• Task goal: From the records below, set down exactly the lines starting with the line that contains "of them. -/" and going on through the line that contains "to R101) -/". Nothing else is wanted.
+===+
/-- What a lane holds beside its registers. -/
structure Lane where
  /-- Symbol positions of the latest code violations, newest first (R51). -/
  cvAt : List Nat := []
  /-- The transmit setting in force while a written one waits for the next align marker (R45). -/
  txInForce : Option Word := none
  /-- The transmitter was turned off when the lane's link narrowed onto the other lane (R157). -/
  txOff : Bool := false
  /-- The equalizer setting a pinned calibration is to take (R66). -/
  pinned : Option Nat := none
  /-- The equalizer setting that the next received align marker swaps in (R64). -/
  swap : Option Nat := none
  /-- Runs done in the calibration under way (R61). -/
  runs : Nat := 0
  /-- The latest of them. -/
  lastRun : Option CalRun := none
  deriving DecidableEq, Repr

/-! ## Hidden state of the ingest lanes (R84 to R101) -/

/-- The samples of one accepted INGEST frame: its SAMPLE_INDEX, the counter value at which it was accepted, and its
payload (R85). -/
structure Ingested where
  index : Nat
  at_ : Nat
  data : List Byte
  deriving DecidableEq, Repr

/-- What an ingest lane holds beside its registers. -/
structure IngestLane where
  lockCount : Nat := 0
  /-- Local frame of the latest arrival (R97). -/
  lastArrival : Option Nat := none
  /-- Counter values at which bad frames ended (R97). -/
  badAt : List Nat := []
  /-- SAMPLE_INDEX values accepted (R86, R98). -/
  accepted : List Nat := []
  /-- (frame, lane signal) pairs marked INVALID by an ON_TIME frame (R87). -/
  invalid : List (Nat × Nat) := []
  /-- The samples held for the taps (R106). -/
  held : List Ingested := []
  deriving DecidableEq, Repr

/-! ## The frame (R24 to R29) -/

/-- What the supervisor and the tick logic hold. -/
structure Arch where
  /-- Rails up and RESET_N released. -/
  up : Bool := true
  /-- The data path runs: a START was taken and its STOP has not taken full effect (R24, R25). -/
  running : Bool := false
  /-- Start frame F0. -/
  startFrame : Nat := 0
  /-- Stop frame FS of a STOP in force. -/
  stopFrame : Option Nat := none
  /-- The last frame started by a tick (R29). -/
  lastStarted : Option Nat := none
  /-- A step set the counter to the first sample of a frame whose tick has not occurred yet (R26). -/
  tickDue : Bool := false
  /-- Frame ranges (first, last) jumped over or repeated by time steps (R29). -/
  stepped : List (Nat × Nat) := []
  /-- A DIMM was refused at start-up (R298, R467), and on which channels. -/
  dimmRefused : Bool := false
  refusedChannels : List Nat := []
  /-- Of these, the ranges jumped over. -/
  jumped : List (Nat × Nat) := []
  /-- After a backward step: ticks up to this frame are suppressed, and its INGEST frames are CLOSED (R29). -/
  closedUpTo : Option Nat := none
  deriving DecidableEq, Repr

/-! ## The mailbox (R356, R412) -/

/-- A command that came over the relay path and waits for the supervisor (R412). -/
structure MgmtReq where
  cmd : Nat
  tag : Nat
  args : List Byte
  source : CmdSource
  /-- The arguments of a CAPTURE_READ whose bytes the spec does not lay out: capture, ring, host address, room, COMPRESS and
  RELEASE (log entry 1). -/
  capture : Option (Nat × Nat × DWord × Nat × Bool × Bool) := none
  deriving DecidableEq, Repr

/-- What the supervisor holds of its commands. -/
structure Mail where
  /-- Relay commands waiting (R412). -/
  relay : List MgmtReq := []
  /-- Asynchronous commands under way: command code and TAG (R358). -/
  running : List (Nat × Nat) := []
  /-- The supervisor is restarting: a GO sets REFUSED (R414). -/
  restarting : Bool := false
  /-- The descriptor that ends a CAPTURE_READ: ring, index, TAG (R359). -/
  captureRead : List (Nat × Nat × Nat) := []
  /-- Descriptors of a CAPTURE_READ that its ring, by number, has had no slot for yet; the index above then reads 2^16 (R362). -/
  captureRest : SMap (List (List Byte)) := []
  /-- The request copied out of the buffer while STATE reads BUSY (R356). -/
  request : Option MgmtReq := none
  /-- DETAIL of the command that ended last; the notice registers of R370 have no field for it (R459; log entry 50). -/
  detail : Nat := 0
  deriving DecidableEq, Repr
+===+
• Worked solution:
  /-- The latest of them. -/
  lastRun : Option CalRun := none
  deriving DecidableEq, Repr

/-! ## Hidden state of the ingest lanes (R84 to R101) -/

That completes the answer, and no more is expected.